Clean and validate experiment data.

In [None]:
from pyspark.sql.functions import upper, trim

# Configuration
silver_path = "dbfs:/silver/research_ops/experiments/"

# Read from Bronze
print("Reading from Bronze layer...")
bronze_df = spark.read.format("delta").load(bronze_path)
print(f"Bronze records: {bronze_df.count()}")

# Deduplicate by experiment_id
print("\nDeduplicating...")
window_spec = Window.partitionBy("experiment_id").orderBy(col("_ingestion_timestamp").desc())
silver_df = bronze_df \
    .withColumn("row_num", row_number().over(window_spec)) \
    .filter(col("row_num") == 1) \
    .drop("row_num")

# Standardize IDs (uppercase, trim)
print("Standardizing data...")
silver_df = silver_df \
    .withColumn("experiment_id", upper(trim(col("experiment_id")))) \
    .withColumn("researcher_id", upper(trim(col("researcher_id"))))

# Data quality checks
print("Applying quality checks...")
silver_df = silver_df.filter(
    (col("trial_count").isNotNull()) &
    (col("trial_count") > 0) &
    (col("duration_minutes").isNotNull()) &
    (col("duration_minutes") >= 0)
)

# Type conversions
silver_df = silver_df \
    .withColumn("trial_count", col("trial_count").cast("int")) \
    .withColumn("duration_minutes", col("duration_minutes").cast("decimal(10,2)"))

# Write to Silver
print("\nWriting to Silver layer...")
silver_df.write \
    .format("delta") \
    .mode("overwrite") \
    .save(silver_path)

print(f"✓ Silver: Wrote {silver_df.count()} validated rows to {silver_path}")

# Verify
print("\nSample data:")
spark.read.format("delta").load(silver_path).show(5)

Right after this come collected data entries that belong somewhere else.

-- ==== Sys2Proof/Certificates/Slice0/Obligations.lean ====
section
/-! DEFINITION. The statements about the model, each named for what it states. The hypothesis `fetch.issued` of a command's statement is that the fetch that hands the record over is outstanding (R147, R148). -/

section Statements

open Sys2Proof Sys2Proof.Machine

/-! ## The step, the queue, the reset -/

/-- One step takes the command at the front of the queue and executes it with the queue's rest; on an empty queue the
block idles, which is the model's choice (assumption log entry 8). -/
def Obligations.StepExecutesFrontCommand : Prop :=
  (∀ (s : State) (c : Instr) (rest : List Instr), s.pending = c :: rest →
    step s = exec c { s with pending := rest }) ∧
  ∀ s : State, s.pending = [] → step s = .next s

/-- Every command answers a next state, and none touches the queue of waiting commands. That no command stops is log entry
16 (DEDUCED: no rule names an event that ends the part's work); the queue is the model's (log entry 20, DESIGN CHOICE). -/
def Obligations.EveryCommandKeepsQueue : Prop :=
  ∀ (i : Instr) (s : State), ∃ t, exec i s = .next t ∧ t.pending = s.pending

/-- Hardware reset gives every block its reset values (R25, R41, R70, R91, R112, R130, R144, R159, R171, R181), inverts the
epoch (R130), and leaves the requests on the upstream channel: they wait as new requests, and a held head is due to be
offered (R112, R144; the flag reofferDue is log entry 9, DESIGN CHOICE). That outputs stay is log entry 4 (DESIGN CHOICE). The
state right after power-up has the same values; its epoch is the model's choice (log entry 1). -/
def Obligations.HardwareResetRestoresEveryBlock : Prop :=
  State.reset.AtReset ∧
  ∀ s : State, ∃ t, exec .hardwareReset s = .next t ∧ t.AtReset ∧ t.response.epoch = !s.response.epoch ∧
    t.channel.waiting = s.channel.waiting.map (fun h => { request := h.request, waitReported := false }) ∧
    (t.channel.reofferDue = true ↔ s.channel.waiting ≠ []) ∧
    t.outputs = s.outputs ∧ t.pending = s.pending

/-! ## Writes -/

/-- A forwarded write that is neither tracked nor a control count is queued as it stands and counted once (R137, R142): the
append first, then PASS-WRITES, which is the model's choice (log entry 23, DESIGN CHOICE). -/
def Obligations.PassWriteForwarded : Prop :=
  ∀ (w : UWrite) (s : State), (Instr.passWrite w).wellFormed = true → s.channel.waiting = [] →
    s.forwardedWrites < 32 →
    exec (.passWrite w) s = .next
      { (s.enqueue [.write .forwarded w.source w.address w.data w.enables]).report ⟨.passWrites, 1, none, none⟩ with
        channel := ⟨[], false⟩ }

/-- A tributary-region write that completes no page: an untracked one, a body write and a partial last write are forwarded
with no other effect (R44, R45); a stray slot write raises the stray count, saturating, with one STRAY-SLOT-WRITES
occurrence and no event (R48). That it comes after the forwarding and its PASS-WRITES is log entry 23 (DESIGN CHOICE). -/
def Obligations.TributaryWriteWithoutCompletion : Prop :=
  ∀ (w : UWrite) (s : State), (Instr.tributaryRegionWrite w).wellFormed = true → s.channel.waiting = [] →
    s.forwardedWrites < 32 →
    let t := tribOf w.address
    let tr := s.trib t
    let tracked := tr.state = .idle ∨ tr.state = .active ∨ tr.state = .silent
    (¬tracked ∨ slotOf w.address + 1 < tr.width ∨
        (slotOf w.address + 1 = tr.width ∧ w.enables.getLsbD 15 = false) →
      exec (.tributaryRegionWrite w) s = .next { s.forwardWrite w with channel := ⟨[], false⟩ }) ∧
    (tracked → tr.width ≤ slotOf w.address →
      exec (.tributaryRegionWrite w) s = .next
        { ((s.forwardWrite w).setTrib t
            { tr with strays := if tr.strays = 65535 then tr.strays else tr.strays + 1 }).report
            ⟨.straySlotWrites, 1, none, some t⟩ with
          channel := ⟨[], false⟩ })

/-- A tracked write to the last slot with byte-enable flag 15 set completes page p. With j = (p − IW) mod 8, IW becomes
IW + j + 1 (R46). On a SILENT tributary it restores: ACTIVE, every placement restart-pending, no jump counted (R49);
otherwise a jump from 1 to 7 raises the jump count, saturating (R47). One INGRESS-PAGES occurrence is reported, and
TRIB-RESTORED or INGRESS-JUMP raised (R47, R49, R50): that the occurrence comes first is log entry 11 (DEDUCED), and both after
the forwarding and its PASS-WRITES log entry 23 (DESIGN CHOICE). -/
def Obligations.PageCompletionAdvancesIngressCount : Prop :=
  ∀ (w : UWrite) (s : State), (Instr.tributaryRegionWrite w).wellFormed = true → s.channel.waiting = [] →
    s.forwardedWrites < 32 →
    let t := tribOf w.address
    let tr := s.trib t
    let p := pageOf w.address
    let j := (p.toNat + 8 - tr.iw.toNat % 8) % 8
    let iw := BitVec.ofNat 16 (tr.iw.toNat + j + 1)
    tr.state = .idle ∨ tr.state = .active ∨ tr.state = .silent → slotOf w.address + 1 = tr.width →
    w.enables.getLsbD 15 = true →
    (tr.state = .silent →
      exec (.tributaryRegionWrite w) s = .next
        { (((s.forwardWrite w).setTrib t
              { tr with
                iw := iw
                state := .active
                placements := tr.placements.map fun q => { q with restartPending := true } }).report
              ⟨.ingressPages, 1, none, some t⟩).raise (.tribRestored t tr.iw iw tr.placements.length) with
          channel := ⟨[], false⟩ }) ∧
    (tr.state ≠ .silent → j = 0 →
      exec (.tributaryRegionWrite w) s = .next
        { ((s.forwardWrite w).setTrib t { tr with iw := iw }).report ⟨.ingressPages, 1, none, some t⟩ with
          channel := ⟨[], false⟩ }) ∧
    (tr.state ≠ .silent → j ≠ 0 →
      exec (.tributaryRegionWrite w) s = .next
        { (((s.forwardWrite w).setTrib t
              { tr with iw := iw, jumps := if tr.jumps = 65535 then tr.jumps else tr.jumps + 1 }).report
              ⟨.ingressPages, 1, none, some t⟩).raise (.ingressJump t p (BitVec.ofNat 3 j) tr.iw) with
          channel := ⟨[], false⟩ })
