-- ==== Sys2Proof/Laws/State.lean ====
section
/-! SUPPORT. What each update of the state leaves in each field: one lemma for each field and update. -/

namespace Sys2Proof.Machine

variable (s : State)

/-! ### setTrib -/

@[simp] theorem State.setTrib_tributaries (t : TribId) (r : Tributary) : (s.setTrib t r).tributaries = s.tributaries.set t r := rfl
@[simp] theorem State.setTrib_carriers (t : TribId) (r : Tributary) : (s.setTrib t r).carriers = s.carriers := rfl
@[simp] theorem State.setTrib_change (t : TribId) (r : Tributary) : (s.setTrib t r).change = s.change := rfl
@[simp] theorem State.setTrib_translation (t : TribId) (r : Tributary) : (s.setTrib t r).translation = s.translation := rfl
@[simp] theorem State.setTrib_response (t : TribId) (r : Tributary) : (s.setTrib t r).response = s.response := rfl
@[simp] theorem State.setTrib_processor (t : TribId) (r : Tributary) : (s.setTrib t r).processor = s.processor := rfl
@[simp] theorem State.setTrib_events (t : TribId) (r : Tributary) : (s.setTrib t r).events = s.events := rfl
@[simp] theorem State.setTrib_monitor (t : TribId) (r : Tributary) : (s.setTrib t r).monitor = s.monitor := rfl
@[simp] theorem State.setTrib_mQueue (t : TribId) (r : Tributary) : (s.setTrib t r).mQueue = s.mQueue := rfl
@[simp] theorem State.setTrib_channel (t : TribId) (r : Tributary) : (s.setTrib t r).channel = s.channel := rfl
@[simp] theorem State.setTrib_outputs (t : TribId) (r : Tributary) : (s.setTrib t r).outputs = s.outputs := rfl
@[simp] theorem State.setTrib_draws (t : TribId) (r : Tributary) : (s.setTrib t r).draws = s.draws := rfl
@[simp] theorem State.setTrib_pending (t : TribId) (r : Tributary) : (s.setTrib t r).pending = s.pending := rfl
@[simp] theorem State.setTrib_carrier (t : TribId) (r : Tributary) (x : CarrierId) : (s.setTrib t r).carrier x = s.carrier x := rfl
@[simp] theorem State.setTrib_parent (t : TribId) (r : Tributary) (x : Fin 32) : (s.setTrib t r).parent x = s.parent x := rfl
@[simp] theorem State.setTrib_sub (t : TribId) (r : Tributary) (x : Fin 64) : (s.setTrib t r).sub x = s.sub x := rfl
@[simp] theorem State.setTrib_sourceList (t : TribId) (r : Tributary) (x : Source) : (s.setTrib t r).sourceList x = s.sourceList x := rfl
@[simp] theorem State.setTrib_counter (t : TribId) (r : Tributary) (x : Fin 8) : (s.setTrib t r).counter x = s.counter x := rfl
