-- ==== Sys2Proof/Laws/Responses.lean ====
section
/-! SUPPORT. All that an answer, an expiry, an abandonment and a release can do to a parent,
    a sub-read entry and its tributary. -/

namespace Sys2Proof.Machine

/-- A parent that is no malformed PASS read uses its word buffer (R105). -/
theorem Parent.usesStore_eq_false {p : Parent} (h : p.cls ≠ .pass ∨ wellFormedRead p.address p.length = true) :
    p.usesStore = false := by
  unfold Parent.usesStore
  rcases h with h | h <;> simp [h]

/-- A word of the buffer after words have been written into it (R107). -/
theorem fillWords_getElem (buf : List (Option Word)) (first : Nat) (ws : List Word) (n : Nat)
    (h : n < buf.length) (h') :
   (fillWords buf first ws)[n]'h' = if first ≤ n ∧
       n < first + ws.length then some (ws.getD (n - first) 0) else buf[n] := by
  simp [fillWords]

/-- The head of the channel is a read. -/
theorem Channel.headIsRead_iff (c : Channel) : c.headIsRead = true ↔ ∃ q b others, c.waiting = ⟨.read q,
    b⟩ :: others := by
    unfold Channel.headIsRead
    split
    · rename_i w b o h; simp [h]
    · rename_i h; refine ⟨(nomatch ·), ?_⟩; rintro ⟨w, b, o, h'⟩; exact (h _ _ _ h').elim

/-- All that the freeing of an entry does to the channel (R99). -/
theorem State.noteFreed_eq (s : State) : s.noteFreed = s.withChannel ⟨s.channel.waiting,
    s.channel.reofferDue || s.channel.headIsRead⟩ := by
  unfold State.noteFreed
  split <;> simp_all [State.withChannel]

/-- A tributary after the release of an entry that names it (R34, R35). -/
theorem Tributary.released_eq (tr : Tributary) : tr.released = { tr with
        inFlight := tr.inFlight - 1
        state := if tr.state = .retiring ∧ tr.inFlight ≤ 1 then .free else tr.state } := rfl

theorem State.reportIf_congr (o : Option Occurrence) {s t : State} (h : SameForReports s t) :
    SameForReports (s.reportIf o) (t.reportIf o) := by
  cases o with
  | none => exact h
  | some o => exact State.report_congr o h

theorem State.raiseReadFault_congr (p : Parent) {s t : State} (h : SameForReports s t) :
    SameForReports (s.raiseReadFault p) (t.raiseReadFault p) := by
  unfold State.raiseReadFault
  split
  · exact State.raise_congr _ h
  · exact h

/-- All that the report of an occurrence, if there is one, can do. -/
theorem State.reportIf_reported (s : State) (o : Option Occurrence) : Reported s (s.reportIf o) := by
  cases o with
  | none => exact .refl _
  | some o => exact report_reported _ _

/-- Where at most one source has a response that has become ready, that response is all that joins. -/
theorem Translation.filterMap_newlyReady (tr : Translation) (src : Source) (x : Option (Fin 32)) (h : ∀ o,
    o ≠ src → tr.newlyReady o = none) (hs : tr.newlyReady src = x) :
   (List.finRange 16).filterMap tr.newlyReady = x.toList := by
  have : tr.newlyReady = fun o => if o = src then x else none := by
    funext o; split
    · rename_i h'; rw [h', hs]
    · rename_i h'; exact h o h'
  rw [this]
  cases x with
  | none => simp
  | some a =>
    revert src; intro src _ _ _
    clear * -
    revert src
    have : ∀ src : Fin 16, (List.finRange 16).filterMap (fun o => if o = src then some () else none) = [()] :=
        by decide
    intro src
    have h2 := congrArg (List.map fun _ => a) (this src)
    simp only [List.map_filterMap] at h2
    rw [show (some a).toList = List.map (fun _ => a) [()] from rfl, ← h2]
    congr 1
    funext o
    split <;> rfl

## 8. Research Ops Domain - Gold Layer

Create aggregated experiment metrics by date.

In [None]:
from pyspark.sql.functions import count, avg

# Configuration
gold_path = "dbfs:/gold/research_ops/daily_metrics/"

# Read from Silver
print("Reading from Silver layer...")
silver_df = spark.read.format("delta").load(silver_path)

# Aggregate by experiment_date
print("\nCalculating metrics...")
gold_df = silver_df.groupBy("experiment_date").agg(
    _sum("trial_count").alias("total_trials"),
    count("experiment_id").alias("experiment_count"),
    avg("duration_minutes").alias("avg_duration_minutes")
).orderBy("experiment_date")

# Write to Gold
print("\nWriting to Gold layer...")
gold_df.write \
    .format("delta") \
    .mode("overwrite") \
    .save(gold_path)

print(f"✓ Gold: Wrote {gold_df.count()} aggregated rows to {gold_path}")

# Display results
print("\nDaily Experiment Metrics:")
gold_df.show()

## 9. Verification & Queries

Run SQL queries to verify the pipeline results.

In [None]:
# Register Delta tables as temp views
print("Registering tables...\n")

spark.read.format("delta").load("dbfs:/gold/sales/daily_revenue/") \
    .createOrReplaceTempView("sales_daily_revenue")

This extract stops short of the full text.